The Millet and District Historical Society turned 30 in 2007!
Below you will find comments given at the Dinner....
Speech to Millet and District Historical Society Awards Dinner
October 13, 2007
Michael Gourlie, Executive Director, Archives Society of Alberta
It gives me great pleasure to bring greetings on behalf of Alberta’s archival community to the Millet and District Historical Society on its thirtieth anniversary.
In many ways, Millet is a model of what the Archives Society of Alberta hopes that every community can achieve with its archives. The dedicated efforts of its staff and volunteers ensure that the archival program maintains the required, basic standards for preservation of and access to Millet’s documentary heritage. Their hard work now to preserve unique documents, photographs and other records will allow future generations to understand the origins, growth and direction of the community.
But the Millet archives goes beyond meeting basic requirements – it actively reaches out to and plays a role in the community it serves. Saving the records of the Town of Millet before they were destroyed with the old Town Hall is just one example of their community service. The archives also holds diverse records of individuals, families, churches, sport and social organizations that give Millet its unique character. For people in the community to know that records of their achievements are valued and have a permanent home, that knowledge provides a sense of satisfaction, comfort, and community pride.
The archives also reaches out through its website and by participating in province-wide Internet projects, including scanning its photographs (done by a volunteer in her eighties, no less), contributing descriptions to national online databases, and participating in the Archives Society’s annual virtual exhibit.
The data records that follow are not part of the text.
-- ==== Sys2Proof/Machine/SprExec.lean ====
section
/-! DEFINITION. Microwords: fetch, the rows of Tables 10-1 to 10-5 and 11-10, and what ends a wait. -/

namespace Sys2Proof.Machine

/-! ## Decoding a microword (Table 10-1) -/

/-- The rows that a microword can spell. -/
inductive MRow
  | alu | alui | ldi | lui | br | cbr | call | nop | ret | halt | fence | ld | st
  | getang | arm | waitc | disarm
  | loadz | anchor | rplan | wplan | wget | captr | outc | emitr | syncp
  | push
  | hinit | hupd | hfin | gfacc | gfsolve
  | rxnext | sess | openOp | seal | rwin | rmark | txq | timer
  | pop | post
  deriving DecidableEq, Repr

/-- The class operations of a class, by FN. -/
def clsRows (cls : Nat) : List MRow :=
  if cls = 0 then [.loadz, .anchor, .rplan, .wplan, .wget, .captr, .outc, .emitr, .syncp]
  else if cls = 1 then [.rxnext, .sess, .openOp, .seal, .rwin, .rmark, .txq, .timer]
  else if cls = 2 then [.push]
  else [.hinit, .hupd, .hfin, .gfacc, .gfsolve]

/-- The row of a microword; one that R284 calls illegal is counted with its neighbours of the same OP. -/
def rowOf (cls w : Nat) : MRow :=
  let sub := bits w 16 4
  match bits w 20 4 with
  | 0 => .alu
  | 1 => .alui
  | 2 => .ldi
  | 3 => .lui
  | 4 => .br
  | 5 => .cbr
  | 6 => .call
  | 7 => if sub = 1 then .ret else if sub = 2 then .halt else if sub = 3 then .fence else .nop
  | 8 => .ld
  | 9 => .st
  | 10 => if sub = 1 then .arm else if sub = 2 then .waitc else if sub = 3 then .disarm else .getang
  | 11 => nth (clsRows cls) sub ((clsRows cls).headD .nop)
  | 12 => if sub = 1 then .post else .pop
  | _ => .nop

/-- R284. -/
def illegal (cls w : Nat) : Bool :=
  let sub := bits w 16 4
  match bits w 20 4 with
  | 0 => decide (12 < sub) || !(bits w 0 4 == 0)
  | 1 => decide (12 < sub)
  | 2 => false
  | 3 => false
  | 4 => decide (9 < sub) || !(bits w 12 4 == 0)
  | 5 => decide (3 < bits w 12 4)
  | 6 => !(bits w 12 8 == 0)
  | 7 => decide (3 < sub) || !(bits w 0 16 == 0)
  | 8 => false
  | 9 => false
  | 10 => !(cls == 0) || decide (3 < sub) || !(bits w 0 3 == 0)
  | 11 => decide ((clsRows cls).length ≤ sub)
  | 12 => decide (1 < sub)
  | _ => true

/-! ## The PC -/

def State.setPc (s : State) (sp : Spire) (n : Nat) : State := s.updSpire sp (fun p => { p with pc := n % 4096 })

/-- The next microword. -/
def State.adv (s : State) (sp : Spire) : State := s.setPc sp ((s.spire sp).pc + 1)

/-- A taken branch, CALL or RET. -/
def State.jump (s : State) (sp : Spire) (n : Nat) : State := (s.setPc sp n).flow sp n

/-- C set, and the next microword (R286). -/
def State.clsEnd (s : State) (sp : Spire) (refused : Bool) : State := (s.updSpire sp (fun p => { p with c := refused })).adv sp

/-- A class operation that leaves a result in a register. -/
def State.clsRes (s : State) (sp : Spire) (rd : Nat) (v : Option Nat) : State :=
  match v with
  | some x => (s.setW sp rd (BitVec.ofNat 32 x)).clsEnd sp false
  | none => s.clsEnd sp true

/-! ## The microwords' effects: state, spire, word -/

/-- Table 10-2: the result and C. -/
def aluFn (fn a b : Nat) (c : Bool) : Nat × Bool :=
  let k := b % 32
  match fn with
  | 0 => ((a + b) % 2 ^ 32, decide (2 ^ 32 ≤ a + b))
  | 2 => (Nat.land a b, c)
  | 3 => (Nat.lor a b, c)
  | 4 => (Nat.xor a b, c)
  | 5 => (a * 2 ^ k % 2 ^ 32, if k = 0 then c else a / 2 ^ (32 - k) % 2 == 1)
  | 6 => (a / 2 ^ k, if k = 0 then c else a / 2 ^ (k - 1) % 2 == 1)
  | 7 => (ux 32 (sx 32 a / 2 ^ k), if k = 0 then c else a / 2 ^ (k - 1) % 2 == 1)
  | 8 => (b, c)
  | 10 => (min a b, c)
  | 11 => (max a b, c)
  | 12 => (a % 65536 * (b % 65536), c)
  | _ => ((a + 2 ^ 32 - b) % 2 ^ 32, decide (a < b))

/-- RD := A fn B, and the flags; CMP stores nothing. -/
def State.aluDo (s : State) (sp : Spire) (fn rd a b : Nat) : State :=
  let r := aluFn fn a b (s.spire sp).c
  let s1 := s.updSpire sp (fun p => { p with z := r.1 == 0, n := decide (2 ^ 31 ≤ r.1), c := r.2 })
  (if fn = 9 then s1 else s1.setW sp rd (BitVec.ofNat 32 r.1)).adv sp

/-- The condition of a BR (Table 10-3). -/
def SpireState.cond (p : SpireState) (n : Nat) : Bool :=
  match n with
  | 0 => true
  | 1 => p.z
  | 2 => !p.z
  | 3 => p.n
  | 4 => !p.n
  | 5 => p.c
  | 6 => !p.c
  | 7 => p.ef0
  | 8 => p.ef1
  | _ => !p.queue.isEmpty

/-- The event flag that a taken BR clears. -/
def SpireState.condTake (p : SpireState) (n : Nat) : SpireState :=
  if n = 7 then { p with ef0 := false } else if n = 8 then { p with ef1 := false } else p

/-- TEST of a CBR. -/
def cbrTest (v test : Nat) : Bool :=
  if test = 0 then v == 0 else if test = 1 then !(v == 0) else if test = 2 then decide (2 ^ 31 ≤ v) else decide (v < 2 ^ 31)

def State.opALU (s : State) (sp : Spire) (w : Nat) : State :=
  s.aluDo sp (bits w 16 4) (bits w 12 4) (s.w sp (bits w 8 4)) (s.w sp (bits w 4 4))

def State.opALUI (s : State) (sp : Spire) (w : Nat) : State :=
  s.aluDo sp (bits w 16 4) (bits w 12 4) (s.w sp (bits w 12 4)) (bits w 0 12)

def State.opLDI (s : State) (sp : Spire) (w : Nat) : State := (s.setW sp (bits w 16 4) (wd (bits w 0 16))).adv sp

def State.opLUI (s : State) (sp : Spire) (w : Nat) : State :=
  (s.setW sp (bits w 16 4) (wd (bits w 0 16 * 65536 + s.w sp (bits w 16 4) % 65536))).adv sp

def State.opBR (s : State) (sp : Spire) (w : Nat) : State :=
  if (s.spire sp).cond (bits w 16 4) then (s.updSpire sp (fun p => p.condTake (bits w 16 4))).jump sp (bits w 0 12) else s.adv sp

def State.opCBR (s : State) (sp : Spire) (w : Nat) : State :=
  if cbrTest (s.w sp (bits w 16 4)) (bits w 12 4) then s.jump sp (bits w 0 12) else s.adv sp

/-- CALL (R285). -/
def State.opCALL (s : State) (sp : Spire) (w : Nat) : State :=
  let p := s.spire sp
  if 8 ≤ p.stack.length then s.machineCheck sp mcOVF
  else (s.updSpire sp (fun p => { p with stack := p.stack ++ [(p.pc + 1) % 4096] })).jump sp (bits w 0 12)

/-- RET (R285). -/
def State.opRET (s : State) (sp : Spire) (_w : Nat) : State :=
  match (s.spire sp).stack.getLast? with
  | none => s.machineCheck sp mcUNF
  | some a => (s.updSpire sp (fun p => { p with stack := p.stack.dropLast })).jump sp a

def State.opNOP (s : State) (sp : Spire) (_w : Nat) : State := s.adv sp

/-- The HALT microword; the PC stands behind it (log entry 40). -/
def State.opHALT (s : State) (sp : Spire) (_w : Nat) : State := (s.adv sp).sprLeave sp 0

/-- FENCE finds every store of the spire complete. -/
def State.opFENCE (s : State) (sp : Spire) (_w : Nat) : State := s.adv sp

/-- The address of an LD or ST (R283). -/
def ldAddr (base off : Nat) : Nat := (base + 4 * off) % 2 ^ 32 / 4 * 4

/-- A BUS machine check of a microword at `pc`, whose access got an error response. -/
def State.busCheck (s : State) (sp : Spire) (pc : Nat) : State := (s.setPc sp pc).machineCheck sp mcBUS

def State.opLD (s : State) (sp : Spire) (w : Nat) : State :=
  let r := (s.adv sp).busWord (sprPort sp) (ldAddr (s.w sp (bits w 12 4)) (bits w 0 12))
  if r.2.2 then r.1.setW sp (bits w 16 4) r.2.1 else r.1.busCheck sp (s.spire sp).pc

def State.opST (s : State) (sp : Spire) (w : Nat) : State :=
  let r := (s.adv sp).busWrite (sprPort sp) (ldAddr (s.w sp (bits w 12 4)) (bits w 0 12)) (leBytes 4 (s.w sp (bits w 16 4)))
  if r.2 then r.1 else r.1.busCheck sp (s.spire sp).pc

/-! ## Waits (Table 10-14) -/

/-- Sequencers that a command's MASK names. -/
def maskSeqs (sp : Spire) (mask : Nat) : List Spire :=
  ((List.range 4).filter (fun o => mask / 2 ^ o % 2 == 1)).map (fun o => seqOf (sprTower sp) o)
If all our members were as active, I wouldn’t be able to keep up with them.
In short, the archival program of the Millet and District Historical Society is a model for the rest of the province. I point this out to many communities thinking of establishing their own program, a fact that causes poor Tracey Leavitt no end of extra work (but she takes it with good humour). Thank you for the opportunity to sing the praises of one of Alberta’s best small archives. Good evening.